According to the index, homosexuality is mentioned on just
four pages of this hefty tome. In his illuminating introduction, editor and
translator Laird notes that Kessler "tiptoes around the subject of his own
sexual feelings." But any discerning reader will know that the author of these
fascinating diary entries, begun when he was 12 years old (and smitten by
another young boy) and ending in 1918, was a man drawn to men. Kessler was a
near-daily diarist up to his death in 1938, but his earlier journals were
thought long los, until the lease expired in 1983 on a bank safety deposit box.
This careful translation, a riveting, brilliant behind-the-scenes look at an
aristocratic life that was already fading, reveals Kessler to be a man who was
everywhere and knew everyone: H.G Wells and Andre Gide, Isadora Duncan and Jean
Cocteau, Claude Monet and Aleister Crowley, Paul Verlaine and Edvard Munch –
even Wilbur, one of the Wright brothers. Despite its weight, it’s not easy to
put down this extraordinary mix of witness to history and gossip of the day.
Featured Excerpt
Stendahl once said that writing should not be a full-time
job, and John Cheever’s unhappy life seems to lend substance to his remark. He
had too much free time, too much creative energy, too many hours to feel lonely
or to drink or to get up to sexual mischief that he immediately regretted. He
was both a reckless hedonist and a starchy puritan, just as he was also a freelance
with pretensions to being a country squire, both unfortunate combinations.
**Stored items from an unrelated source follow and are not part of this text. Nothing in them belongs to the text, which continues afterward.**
/-- Has a thread a write, sent before a serial number, not yet applied at its home? -/
def State.writesOf (s : State) (tid before : Nat) : Bool :=
  s.net.any (fun m => m.writes && decide (m.tid = tid) && decide (m.serial < before))

/-- Has a core a write, sent before a serial number, not yet applied at its home (R228)? -/
def State.coreWrites (s : State) (core before : Nat) : Bool :=
  s.net.any (fun m => m.writes && decide (m.src = core) && decide (m.serial < before))

/-- Is a completion time of a thread still on its way? -/
def State.ctimeDue (s : State) (tid : Nat) : Bool := s.ctimes.any (fun c => c.tid = tid)

/-- A thread's end counted once its writes are applied (R157, R297). -/
def State.settle (s : State) (launch tid : Nat) : State :=
  if (s.launch launch).ending.contains tid ∧ ¬s.writesOf tid s.serial then
    (s.updLaunch launch (fun l => { l with ending := l.ending.filter (· ≠ tid) })).subUnits launch 1
  else s

/-- The threads that an answer concerns: its own, and with U those of the other guarded lanes (R54). -/
def Ret.tids (r : Ret) : List Nat := r.tid :: r.others

/-- An answer without one of the threads that it concerns; none when it concerned that thread alone. -/
def Ret.without (r : Ret) (tid lane : Nat) : Option Ret :=
  if ¬r.tids.contains tid then some r
  else
    match r.tids.filter (· ≠ tid) with
    | [] => none
    | t :: ts =>
      let m := r.share &&& ~~~(laneBit lane)
      some { r with tid := t, others := ts, share := m, lane := (lanesOf m).headD r.lane }

/-- What an instruction of a lane has under way is given up: its requests, its answers and, unless it is kept, its
registration (R204, R255).  Other lanes of the instruction keep theirs. -/
def State.forget (s : State) (tid lane serial : Nat) (keep : Bool := false) : State :=
  let cut (r : Ret) : Option Ret := if r.serial = serial then r.without tid lane else some r
  { s with
    net := s.net.filterMap (fun m => match m.ret with
      | some r => (cut r).map (fun q => { m with ret := some q })
      | none => some m)
    answers := s.answers.filterMap (fun a => (cut a.ret).map (fun q => { a with ret := q }))
    monitors := if keep then s.monitors else s.monitors.filterMap (fun m => (cut m.ret).map (fun q => { m with ret := q }))
    monEvents := if keep then s.monEvents else s.monEvents.filterMap (fun m => (cut m.ret).map (fun q => { m with ret := q }))
    decodes := s.decodes.filterMap (fun d => (cut d.ret).map (fun q => { d with ret := q }))
    lstats := s.lstats.filterMap (fun l => (cut l.ret).map (fun q => { l with ret := q })) }

/-- The registers that answers under way will write (R55). -/
def State.rets (s : State) : List Ret :=
  s.net.filterMap (·.ret) ++ s.answers.map (·.ret) ++ s.decodes.map (·.ret) ++ s.monitors.map (·.ret) ++
    s.monEvents.map (·.ret)

/-- Has a warp a governed result of an instruction issued before a serial number not yet written (R55)? -/
def State.governed (s : State) (wid before : Nat) : Bool :=
  s.rets.any (fun r => decide (r.wid = wid) && decide (r.serial < before))

/-- Has a thread a governed result of an instruction issued before a serial number not yet written? -/
def State.governedOf (s : State) (tid before : Nat) : Bool :=
  s.rets.any (fun r => r.tids.contains tid && decide (r.serial < before))

/-- Do the conditions of R228 hold at a scope for a thread on a core, for what was issued before a serial number?  `C` is
taken from the core's record of its writes and from the thread's maxima, once its completion times have returned. -/
def State.fenceReady (s : State) (sc : Sc) (core : Nat) (l : Lane) (before : Nat) : Bool :=
  let own := !s.governedOf l.tid before
  let applied := own && !s.coreWrites core before && !s.writesOf l.tid before
  let t := s.localTime core
  match sc with
  | .thread | .warp | .group => own
  | .cluster | .die => applied
  | .package => applied && !s.ctimeDue l.tid && decide (l.cmaxp.toNat < t) && decide (s.coreCP.get 0 core < t)
  | .system => applied && !s.ctimeDue l.tid && decide (l.cmaxs.toNat < t) && decide (s.coreC.get 0 core < t)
Oh –
and have I mentioned that he was bisexual? And a self-hating little guy who was
always ripping off his clothes at parties and plunging into the pool, then
mourning his exhibitionism and his small penis in his journals the next
morning?
– from "The Strange Charms of John Cheever," in Sacred
Monsters, by Edmund White.
Footnotes
GILBERT ADAIR, THE SEXUALLY ambiguous author of a number of
gay-themed novels, died in early December in London, a year after being blinded
by a stroke. His 1988 debut novel, The Holy Innocents, told the story of two
Frenchmen, twins and lovers, reveling in an increasingly sadistic menage a
trois with a 19-year-old American lad. The novel was de-gayed by Italian
director Bernardo Bertolucci for his 2003 film, The Dreamers, and Adair then
rewrote the novel, based on the film’s script, and republished it with the same
title as the film. His two other best-known novels are 1998’s Love and Death
on Long Island, about an aging male academic’s romantic obsession with a young
male movie star, and 2003’s Buenas
Noches Buenos Aires, about an inexperienced gay man faking sexual prowess
among his queer schoolboy peers as AIDS starts to afflict them... GAY LIB
PIONEER Arthur Evans, whose 1978 book from Fag Rag, Witchcraft and the Gay
Counterculture, was a bestselling critique of organized religion’s attitudes
toward gays, died in September in San Francisco, of heart failure, at age 68.
He was a pivotal figure in the early post-Stonewall days, active in both the
Gay Liberation Front (GLF) and the Gay Activists Alliance (GAA) In New York
City before relocating to the West coast. Evans was also the author of
Critique of Patriarchal Reasoning (White Crane Books, 1997).
Richard Labonte has been reading, editing, selling, and writing about queer literature since the mid-’70s – and, since 2001, has reviewed more than 1,000 books.